The Mussel Attachment Plaque: A Load Bearing Protein Scaffold

Abstract

The attachment of marine mussels to each other, to rocks, as well as to a variety of pristine and bio-fouled surfaces (glass, metals or plastics) while under seawater is impressive. The attachment is accomplished via a wide adhesive plaque interpenetrated by the collagen-rich fibers of a thin long thread that connects the plaque at the distal end to the mussel at the proximal end. While the robust and versatile adhesion of the plaque has been attributed to the molecular adhesive properties, we propose that microscopic geometry, interior structure and the penetration (or lack thereof) of the thread are critical in load distribution and enhancement of adhesive performance.We present novel results on the structure of plaques from a variety of genera (Modiolus, Mytilus and Septifer) and species (M. californianus, M. galloprovincialis) studied via electron microscopy and neutron scattering. Despite living in the same coastal area, these species live in micro-environments subjected to different wave motion, allowing us to investigate how ecology might influence plaque structure and load-bearing capacity.
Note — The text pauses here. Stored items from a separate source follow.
-- ==== Sys2Proof/Certificates/Slice0/Obligations.lean ====
section
/-! DEFINITION. The statements for the provers. Each docstring names the rules of spec/ that its statement formalises; the
frames speak through `Part.same`, a byte of the buffer through the model's read of it. -/

open Sys2Proof Sys2Proof.Machine

/-! ### Keccak-f[1600] -/

/-- R109: KINIT zeroes all 25 lanes and nothing else changes. -/
def Obligations.KinitZeroesEveryLane : Prop :=
  (encode .kinit).toNat = 0x01 ∧
  ∀ s : State, ∃ t, exec .kinit s = .next t ∧ (∀ i : Fin 25, t.S[i] = 0#64) ∧
    keepsAllBut (fun p => p = .lanes) s t

/-- R10: `rotl64` is the rule's arithmetic. -/
def Obligations.RotationIsTheRulesArithmetic : Prop :=
  ∀ (v : Lane) (r : Nat), r < 64 →
    (rotl64 v r).toNat = if r = 0 then v.toNat else v.toNat * 2 ^ r % 2 ^ 64 + v.toNat / 2 ^ (64 - r)

/-- R101 to R108, R110: KF runs rounds 0 to 23, each θ (`C`, `D`, `B`), ρ and π as a scatter (`T`), χ and ι; nothing but the
lanes changes. The arrays are determined by the equations. The three tables are fixed as numbers: `RC` by the 1 bits of each
entry, `RHO` entry by entry, `PI` by the formula of R103, `PIINV` as its inverse. -/
def Obligations.KfRunsTwentyFourRounds : Prop :=
  RC.toList.map BitVec.toNat = roundConstantBits.map numberOfBits ∧
  RHO.toList =
    [0, 1, 62, 28, 27, 36, 44, 6, 55, 20, 3, 10, 43, 25, 39, 41, 45, 15, 21, 8, 18, 2, 61, 56, 14] ∧
  (∀ i : Fin 25, PI[i].val = i.val / 5 + 5 * ((2 * (i.val % 5) + 3 * (i.val / 5)) % 5) ∧ PIINV[PI[i]] = i) ∧
  (encode .kf).toNat = 0x02 ∧
  ∀ s : State, ∃ (A B T : Nat → Fin 25 → Lane) (C D : Nat → Fin 5 → Lane) (t : State),
    (∀ i, A 0 i = s.S[i]) ∧
    (∀ r < 24, ∀ x : Fin 5, C r x = A r (Fin.ofNat 25 x.val) ^^^ A r (Fin.ofNat 25 (x.val + 5)) ^^^
      A r (Fin.ofNat 25 (x.val + 10)) ^^^ A r (Fin.ofNat 25 (x.val + 15)) ^^^ A r (Fin.ofNat 25 (x.val + 20))) ∧
    (∀ r < 24, ∀ x : Fin 5, D r x = C r (Fin.ofNat 5 (x.val + 4)) ^^^ rotl64 (C r (Fin.ofNat 5 (x.val + 1))) 1) ∧
    (∀ r < 24, ∀ i : Fin 25, B r i = A r i ^^^ D r (Fin.ofNat 5 i.val)) ∧
    (∀ r < 24, ∀ i : Fin 25, T r PI[i] = rotl64 (B r i) RHO[i]) ∧
    (∀ r : Fin 24, ∀ i : Fin 25, A (r.val + 1) i =
      (T r i ^^^ ((~~~ (T r (Fin.ofNat 25 (5 * (i.val / 5) + (i.val % 5 + 1) % 5)))) &&&
        T r (Fin.ofNat 25 (5 * (i.val / 5) + (i.val % 5 + 2) % 5)))) ^^^ (if i = 0 then RC[r] else 0#64)) ∧
    exec .kf s = .next t ∧ (∀ i : Fin 25, t.S[i] = A 24 i) ∧ keepsAllBut (fun p => p = .lanes) s t

/-! ### The sponge -/

/-- R120: `pad` appends 0x01, then zeros up to the next multiple of 136, with 0x80 ORed into the last byte. -/
def Obligations.PadAppendsTheMultiRatePadding : Prop :=
  ∀ M : List Byte,
    (pad M).length = 136 * (M.length / 136 + 1) ∧
    ∀ k < (pad M).length, (pad M).getD k 0 =
      if k < M.length then M.getD k 0
      else (if k = M.length then 0x01#8 else 0#8) ||| (if k = (pad M).length - 1 then 0x80#8 else 0#8)

/-- R122: KPAD pads the message in the buffer in place and records the padded length, and running it again changes nothing;
it faults with cause 2 when MLEN ≥ BUF_CAP. -/
def Obligations.KpadPadsTheMessageInPlace : Prop :=
  (encode .kpad).toNat = 0x03 ∧
  ∀ s : State, s.BUF.wf →
    (136 * s.nblk ≤ s.MLEN.toNat → ∃ t, exec .kpad s = .next t ∧ recordsFault s t 2 0x03#32) ∧
    (s.MLEN.toNat < 136 * s.nblk → ∃ t, exec .kpad s = .next t ∧
      t.PLEN.toNat = 136 * (s.MLEN.toNat / 136 + 1) ∧
      (∀ a, s.MLEN.toNat ≤ a → a < t.PLEN.toNat → t.BUF.read a =
        (if a = s.MLEN.toNat then 0x01#8 else 0#8) ||| (if a = t.PLEN.toNat - 1 then 0x80#8 else 0#8)) ∧
      t.BUF.readBytes 0 t.PLEN.toNat = pad (s.BUF.readBytes 0 s.MLEN.toNat) ∧
      keepsAllBut (fun p => p = .plen ∨ ∃ a, p = .byte a ∧ s.MLEN.toNat ≤ a ∧ a < t.PLEN.toNat) s t ∧
      exec .kpad t = .next t)

/-- R121, R123: KABSORB XORs the bytes of its block into lanes 0 to 16, little-endian, and permutes; lanes 17 to 24 see no
input; it faults with cause 2 when the block lies outside the buffer. -/
def Obligations.KabsorbAbsorbsOneBlock : Prop :=
  ∀ (b : BitVec 16) (s : State),
    (encode (.kabsorb b)).toNat = 0x04 + 256 * b.toNat ∧
    (s.nblk ≤ b.toNat → ∃ t, exec (.kabsorb b) s = .next t ∧ recordsFault s t 2 (encode (.kabsorb b))) ∧
    (b.toNat < s.nblk → ∃ (t : State) (X : Lanes), exec (.kabsorb b) s = .next t ∧
      (∀ j : Fin 25, ∀ k < 8, (X[j] ^^^ s.S[j]).extractLsb' (8 * k) 8 =
        if j.val < 17 then s.BUF.read (136 * b.toNat + 8 * j.val + k) else 0#8) ∧
      t.S = keccakF X ∧ keepsAllBut (fun p => p = .lanes) s t)

/-- R124, R125, R57: KSQUEEZE captures the first four lanes as little-endian bytes; word `j` of DIG then reads as lane `j`. -/
def Obligations.KsqueezeCapturesTheDigest : Prop :=
  (encode .ksqueeze).toNat = 0x05 ∧
  ∀ s : State, ∃ t, exec .ksqueeze s = .next t ∧
    (∀ d : Fin 32, t.DIG[d] = (s.S[Fin.ofNat 25 (d.val / 8)]).extractLsb' (8 * (d.val % 8)) 8) ∧
    (∀ j : Fin 4, t.busRead 64 (0x0040 + 8 * j.val) = .data s.S[Fin.ofNat 25 j.val]) ∧
    keepsAllBut (fun p => p = .dig) s t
Their architecture is reminiscent of various structural foams, ranging from closed-cell foams with one relevant length scale, to open-cell foams characterized by two lengthscales. Similar foam architectures have been found in other marine secretions, such as the sandcastle worm's tube cement. For the mussel plaques, the most complex structure we observe exhibits a collection of pores having an inner network, further connected with an outer mesh network. We reveal a robust structure, largely unaffected by guanidine hydrochloride treatment, and study the effect of temperature on the plaque's mechanical properties. Finally, we develop models to demonstrate the load distribution in the plaque and explore the potential benefits of such structures in wet environments.